* [REQUIRED ACTION]:
Beneath this task are records; tally the lines in them that contain "byte" and report only the number.

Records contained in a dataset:

* * * * *

/-- One byte too many, and a block wholly outside. -/
theorem witness_BlockOutsideMemoryFaultsBeforeAnyWrite :
    (let s := stage6 fun s => { s with i := 0xFFE }
     0 < (Instr.storeBCD 0).blockLength ∧ 4096 < s.i.toNat + (Instr.storeBCD 0).blockLength) ∧
    (let s := stage6 fun s => { s with i := 0xFFFF }
     0 < (Instr.regLoad 0).blockLength ∧ 4096 < s.i.toNat + (Instr.regLoad 0).blockLength) := by decide

/-- A step that fetches neither SetDelay nor SetSound. -/
theorem witness_TimersFallByOneInEveryStep :
    ∃ s t : State, s.ready ∧ step s = .next t ∧
      (∀ x, fetchedInstr s ≠ some (.setDelay x)) ∧ ∀ x, fetchedInstr s ≠ some (.setSound x) :=
  ⟨start 0x6000 fun s => { s with dt := 1 }, _, by decide, rfl, by decide, by decide⟩

theorem witness_IndexRegisterWrittenByThreeOnly :
    ∃ (i : Instr) (s t : State), exec i s = .next t ∧ (∀ nnn, i ≠ .setI nnn) ∧ (∀ x, i ≠ .addToI x) ∧
      ∀ x, i ≠ .setIToFontAddr x :=
  ⟨.regDump 3, stage6, _, rfl, nofun, nofun, nofun⟩

theorem witness_StackWrittenByCallAndReturnOnly :
    (∃ s t : State, exec .ret s = .next t ∧ ∀ nnn, Instr.ret ≠ .call nnn) ∧
    ∃ s t : State, exec (.goto 0) s = .next t ∧ (∀ nnn, Instr.goto 0 ≠ .call nnn) ∧ Instr.goto 0 ≠ .ret :=
  ⟨⟨stage6 fun s => { s with sp := 256 }, _, rfl, nofun⟩, ⟨stage6, _, rfl, nofun, nofun⟩⟩

theorem witness_RegistersWrittenOnlyWhereListed :
    ∃ (s t : State), exec (.regLoad 14) s = .next t ∧ ¬ (Instr.regLoad 14).mayWrite vf :=
  ⟨stage6, _, rfl, show ¬ vf.toNat ≤ (14 : RegIdx).toNat by decide⟩

/-- The byte right behind the stored block. -/
theorem witness_MemoryWrittenOnlyInTheStoredBlock :
    ∃ (s t : State) (a : Nat), exec (.storeBCD 0) s = .next t ∧
      ¬ (s.i.toNat ≤ a ∧ a < s.i.toNat + (Instr.storeBCD 0).storedLength) :=
  ⟨stage6 fun s => { s with i := 0x300 }, _, 0x303, rfl, by decide⟩

theorem witness_DevicesTouchedByTheirInstructionsOnly :
    ∃ (i : Instr) (s t : State), exec i s = .next t ∧ (∀ x, i ≠ .setDelay x) ∧ (∀ x, i ≠ .setSound x) ∧ i ≠ .clearScreen ∧
      (∀ x y n, i ≠ .draw x y n) ∧ (∀ x kk, i ≠ .rand x kk) ∧ (∀ x, i ≠ .skipKeyPressed x) ∧
      (∀ x, i ≠ .skipKeyNotPressed x) ∧ ∀ x, i ≠ .waitKey x :=
  ⟨.addReg 1 2, stage6, _, rfl, nofun, nofun, nofun, nofun, nofun, nofun, nofun, nofun⟩

/-- A state with listed memory and lit cells that has the invariant, and a step from it. -/
theorem witness_InvariantKeptByEveryStep : ∃ s t : State, s.Inv ∧ step s = .next t :=
  ⟨{ start 0xD011 with fb := [⟨0, 0⟩, ⟨63, 31⟩] }, _, ⟨by decide, by decide, by decide, by decide, by decide⟩, rfl⟩

/-- Parameters other than the defaults, and a loadable state that has the invariant. -/
theorem witness_InvariantHoldsAfterResetAndLoad :
    Config.wellFormed { Config.standard with fbW := 1, fbH := 1, fbInit := [⟨0, 0⟩], offGrid := .wrap } ∧
    ∃ s t : State, s.Inv ∧ load [0x12, 0x00] s = .next t :=
  ⟨by decide, State.reset, _, ⟨by decide, by decide, by decide, by decide, by decide⟩, rfl⟩

theorem witness_EqualReadingIsEqualData :
    (Memory.wf Config.standard [(0x000, 0x00), (0xFFF, 0xFF)] ∧
      ∀ a, readCell Config.standard [(0x000, 0x00), (0xFFF, 0xFF)] a =
        readCell Config.standard [(0x000, 0x00), (0xFFF, 0xFF)] a) ∧
    Config.standard.canonicalCells [⟨0, 0⟩, ⟨63, 31⟩] := ⟨⟨by decide, fun _ => rfl⟩, by decide⟩

theorem witness_ParkedCoreOnlyTicks : (start 0x1200).parked := by decide

/-- The word at `PC` ends at the last byte of memory. -/
theorem witness_NextFetchSeesTheDumpedWord :
    let s : State := { State.reset with pc := 0xFFE, i := 0xFFE }
    1 ≤ (1 : RegIdx).toNat ∧ s.i.toNat + (1 : RegIdx).toNat < 4096 ∧ s.pc = s.i := by decide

* * * * *

* [YOUR SOLUTION]:
3